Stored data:
****************************************
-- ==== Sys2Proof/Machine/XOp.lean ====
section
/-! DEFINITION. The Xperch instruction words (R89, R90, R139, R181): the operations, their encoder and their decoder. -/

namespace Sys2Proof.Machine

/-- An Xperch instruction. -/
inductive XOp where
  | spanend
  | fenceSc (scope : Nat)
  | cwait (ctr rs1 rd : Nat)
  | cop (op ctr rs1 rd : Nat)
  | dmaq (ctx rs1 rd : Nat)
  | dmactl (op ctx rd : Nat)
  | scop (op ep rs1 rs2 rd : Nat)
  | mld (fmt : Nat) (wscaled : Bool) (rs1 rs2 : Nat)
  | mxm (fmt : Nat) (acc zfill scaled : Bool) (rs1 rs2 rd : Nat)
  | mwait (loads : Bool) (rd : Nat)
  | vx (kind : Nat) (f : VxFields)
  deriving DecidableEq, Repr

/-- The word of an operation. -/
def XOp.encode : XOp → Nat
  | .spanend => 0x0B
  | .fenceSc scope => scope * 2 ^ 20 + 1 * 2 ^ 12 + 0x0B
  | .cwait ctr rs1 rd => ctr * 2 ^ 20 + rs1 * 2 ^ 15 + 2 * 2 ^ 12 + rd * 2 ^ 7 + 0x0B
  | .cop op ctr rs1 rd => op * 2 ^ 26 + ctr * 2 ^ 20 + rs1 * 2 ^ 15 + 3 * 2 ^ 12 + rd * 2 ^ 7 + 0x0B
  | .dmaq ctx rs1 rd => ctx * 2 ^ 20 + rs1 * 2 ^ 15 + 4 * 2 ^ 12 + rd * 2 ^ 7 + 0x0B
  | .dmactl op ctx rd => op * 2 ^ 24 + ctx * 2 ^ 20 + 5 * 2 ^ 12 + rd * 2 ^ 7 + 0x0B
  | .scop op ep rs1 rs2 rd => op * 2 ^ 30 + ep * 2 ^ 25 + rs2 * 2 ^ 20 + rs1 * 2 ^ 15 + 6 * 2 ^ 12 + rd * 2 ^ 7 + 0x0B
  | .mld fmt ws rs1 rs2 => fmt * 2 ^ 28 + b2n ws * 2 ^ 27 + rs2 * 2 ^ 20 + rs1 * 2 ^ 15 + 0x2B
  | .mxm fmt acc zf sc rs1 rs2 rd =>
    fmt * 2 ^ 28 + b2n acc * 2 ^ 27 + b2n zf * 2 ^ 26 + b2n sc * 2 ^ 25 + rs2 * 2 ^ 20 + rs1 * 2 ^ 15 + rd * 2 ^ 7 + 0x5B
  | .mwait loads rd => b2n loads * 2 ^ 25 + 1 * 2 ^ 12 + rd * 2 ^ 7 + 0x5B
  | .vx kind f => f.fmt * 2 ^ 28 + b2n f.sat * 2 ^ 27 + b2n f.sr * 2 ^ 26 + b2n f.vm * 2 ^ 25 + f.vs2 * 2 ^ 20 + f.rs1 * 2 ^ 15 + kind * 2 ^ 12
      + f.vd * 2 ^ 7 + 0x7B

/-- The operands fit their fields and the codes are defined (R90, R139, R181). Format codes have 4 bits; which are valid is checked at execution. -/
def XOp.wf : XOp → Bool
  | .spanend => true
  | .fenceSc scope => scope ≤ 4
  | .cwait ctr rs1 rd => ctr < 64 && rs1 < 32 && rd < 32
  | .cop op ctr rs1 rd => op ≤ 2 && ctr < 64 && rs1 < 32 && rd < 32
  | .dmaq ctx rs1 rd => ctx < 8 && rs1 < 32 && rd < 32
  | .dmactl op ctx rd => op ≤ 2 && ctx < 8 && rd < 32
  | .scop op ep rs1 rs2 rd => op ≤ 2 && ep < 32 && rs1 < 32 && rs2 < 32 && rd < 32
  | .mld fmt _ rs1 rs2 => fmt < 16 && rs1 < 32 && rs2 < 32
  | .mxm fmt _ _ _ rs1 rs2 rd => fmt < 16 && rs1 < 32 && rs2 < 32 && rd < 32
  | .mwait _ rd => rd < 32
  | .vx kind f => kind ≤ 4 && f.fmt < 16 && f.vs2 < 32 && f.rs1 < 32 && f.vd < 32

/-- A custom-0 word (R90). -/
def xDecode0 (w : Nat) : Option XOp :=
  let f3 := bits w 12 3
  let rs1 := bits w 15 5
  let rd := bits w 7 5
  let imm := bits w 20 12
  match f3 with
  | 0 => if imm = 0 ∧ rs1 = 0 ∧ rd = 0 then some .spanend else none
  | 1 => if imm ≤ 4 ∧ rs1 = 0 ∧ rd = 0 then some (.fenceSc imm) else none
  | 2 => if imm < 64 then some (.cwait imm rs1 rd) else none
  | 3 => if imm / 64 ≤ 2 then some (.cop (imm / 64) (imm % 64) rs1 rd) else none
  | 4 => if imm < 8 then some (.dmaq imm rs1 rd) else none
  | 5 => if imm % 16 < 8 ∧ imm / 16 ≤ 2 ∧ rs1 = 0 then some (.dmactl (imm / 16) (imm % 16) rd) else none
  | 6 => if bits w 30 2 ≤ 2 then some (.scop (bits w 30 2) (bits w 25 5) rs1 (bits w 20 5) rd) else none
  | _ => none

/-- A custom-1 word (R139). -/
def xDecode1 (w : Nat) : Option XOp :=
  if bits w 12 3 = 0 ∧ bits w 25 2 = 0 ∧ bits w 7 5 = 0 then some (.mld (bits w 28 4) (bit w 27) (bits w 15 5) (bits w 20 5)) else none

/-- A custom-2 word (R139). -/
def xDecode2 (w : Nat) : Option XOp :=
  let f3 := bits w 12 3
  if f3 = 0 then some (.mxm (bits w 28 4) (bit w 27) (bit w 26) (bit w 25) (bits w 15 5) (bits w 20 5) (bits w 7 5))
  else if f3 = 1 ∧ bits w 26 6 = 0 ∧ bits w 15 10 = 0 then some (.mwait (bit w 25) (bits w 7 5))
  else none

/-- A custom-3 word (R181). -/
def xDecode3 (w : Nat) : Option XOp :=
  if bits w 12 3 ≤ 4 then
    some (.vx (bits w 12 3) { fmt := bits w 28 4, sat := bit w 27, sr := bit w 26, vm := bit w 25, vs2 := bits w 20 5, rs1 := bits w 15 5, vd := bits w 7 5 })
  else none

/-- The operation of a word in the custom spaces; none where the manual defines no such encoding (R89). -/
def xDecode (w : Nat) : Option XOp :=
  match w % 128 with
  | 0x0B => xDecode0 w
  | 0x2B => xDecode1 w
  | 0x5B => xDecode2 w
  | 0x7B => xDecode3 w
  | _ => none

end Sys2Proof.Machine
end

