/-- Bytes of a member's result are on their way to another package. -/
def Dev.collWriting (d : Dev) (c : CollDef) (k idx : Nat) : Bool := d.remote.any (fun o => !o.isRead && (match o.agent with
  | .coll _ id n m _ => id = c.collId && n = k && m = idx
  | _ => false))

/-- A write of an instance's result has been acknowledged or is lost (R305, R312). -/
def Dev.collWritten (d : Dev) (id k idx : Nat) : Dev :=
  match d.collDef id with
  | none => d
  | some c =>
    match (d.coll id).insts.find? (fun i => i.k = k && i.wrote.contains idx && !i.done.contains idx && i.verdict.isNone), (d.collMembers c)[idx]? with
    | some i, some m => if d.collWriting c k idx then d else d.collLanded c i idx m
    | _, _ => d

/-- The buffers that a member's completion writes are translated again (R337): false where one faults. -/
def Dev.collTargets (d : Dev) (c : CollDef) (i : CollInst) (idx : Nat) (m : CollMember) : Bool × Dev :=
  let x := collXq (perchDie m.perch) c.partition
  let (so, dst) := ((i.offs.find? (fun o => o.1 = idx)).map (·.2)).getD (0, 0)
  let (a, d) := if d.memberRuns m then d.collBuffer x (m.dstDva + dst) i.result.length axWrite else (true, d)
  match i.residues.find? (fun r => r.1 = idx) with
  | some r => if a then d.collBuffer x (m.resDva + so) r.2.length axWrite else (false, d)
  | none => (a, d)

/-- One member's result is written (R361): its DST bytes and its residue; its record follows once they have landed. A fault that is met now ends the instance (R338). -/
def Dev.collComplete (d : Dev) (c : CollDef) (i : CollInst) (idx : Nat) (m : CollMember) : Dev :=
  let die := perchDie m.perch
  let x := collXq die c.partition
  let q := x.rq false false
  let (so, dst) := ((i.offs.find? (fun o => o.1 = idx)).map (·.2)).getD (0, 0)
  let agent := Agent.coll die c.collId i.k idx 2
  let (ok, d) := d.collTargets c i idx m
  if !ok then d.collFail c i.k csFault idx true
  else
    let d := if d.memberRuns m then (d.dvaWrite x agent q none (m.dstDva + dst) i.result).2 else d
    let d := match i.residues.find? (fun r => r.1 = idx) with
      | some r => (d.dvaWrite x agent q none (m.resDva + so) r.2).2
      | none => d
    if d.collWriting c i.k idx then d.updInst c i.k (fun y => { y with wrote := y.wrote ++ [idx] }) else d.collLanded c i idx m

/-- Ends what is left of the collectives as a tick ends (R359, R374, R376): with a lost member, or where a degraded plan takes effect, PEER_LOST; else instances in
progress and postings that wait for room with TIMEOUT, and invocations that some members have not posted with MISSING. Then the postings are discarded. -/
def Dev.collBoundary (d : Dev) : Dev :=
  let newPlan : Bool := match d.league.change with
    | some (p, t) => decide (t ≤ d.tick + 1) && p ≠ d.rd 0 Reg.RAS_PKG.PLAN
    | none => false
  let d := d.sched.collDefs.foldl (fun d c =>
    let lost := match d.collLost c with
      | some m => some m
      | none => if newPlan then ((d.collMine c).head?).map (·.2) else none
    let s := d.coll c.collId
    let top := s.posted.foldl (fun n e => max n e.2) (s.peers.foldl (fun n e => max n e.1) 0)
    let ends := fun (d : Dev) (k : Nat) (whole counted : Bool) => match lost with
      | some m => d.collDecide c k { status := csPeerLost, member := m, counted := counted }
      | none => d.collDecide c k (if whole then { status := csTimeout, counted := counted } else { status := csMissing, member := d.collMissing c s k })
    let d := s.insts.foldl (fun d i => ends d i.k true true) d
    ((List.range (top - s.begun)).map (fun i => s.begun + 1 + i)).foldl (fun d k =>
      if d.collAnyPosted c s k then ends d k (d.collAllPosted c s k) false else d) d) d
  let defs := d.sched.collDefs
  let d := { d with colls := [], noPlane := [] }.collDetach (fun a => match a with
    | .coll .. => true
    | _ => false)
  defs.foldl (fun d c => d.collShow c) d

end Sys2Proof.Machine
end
****************************************
▶ GOAL OF THE EXERCISE:
Would you output, from the records above, exactly the run of lines that starts at the line containing "let imm := bits w 20 12" and ends at the line containing "16) rd) else none", and only that run?

▶ SOLUTION FOR THIS EXERCISE:
  let imm := bits w 20 12
  match f3 with
  | 0 => if imm = 0 ∧ rs1 = 0 ∧ rd = 0 then some .spanend else none
  | 1 => if imm ≤ 4 ∧ rs1 = 0 ∧ rd = 0 then some (.fenceSc imm) else none
  | 2 => if imm < 64 then some (.cwait imm rs1 rd) else none
  | 3 => if imm / 64 ≤ 2 then some (.cop (imm / 64) (imm % 64) rs1 rd) else none
  | 4 => if imm < 8 then some (.dmaq imm rs1 rd) else none
  | 5 => if imm % 16 < 8 ∧ imm / 16 ≤ 2 ∧ rs1 = 0 then some (.dmactl (imm / 16) (imm % 16) rd) else none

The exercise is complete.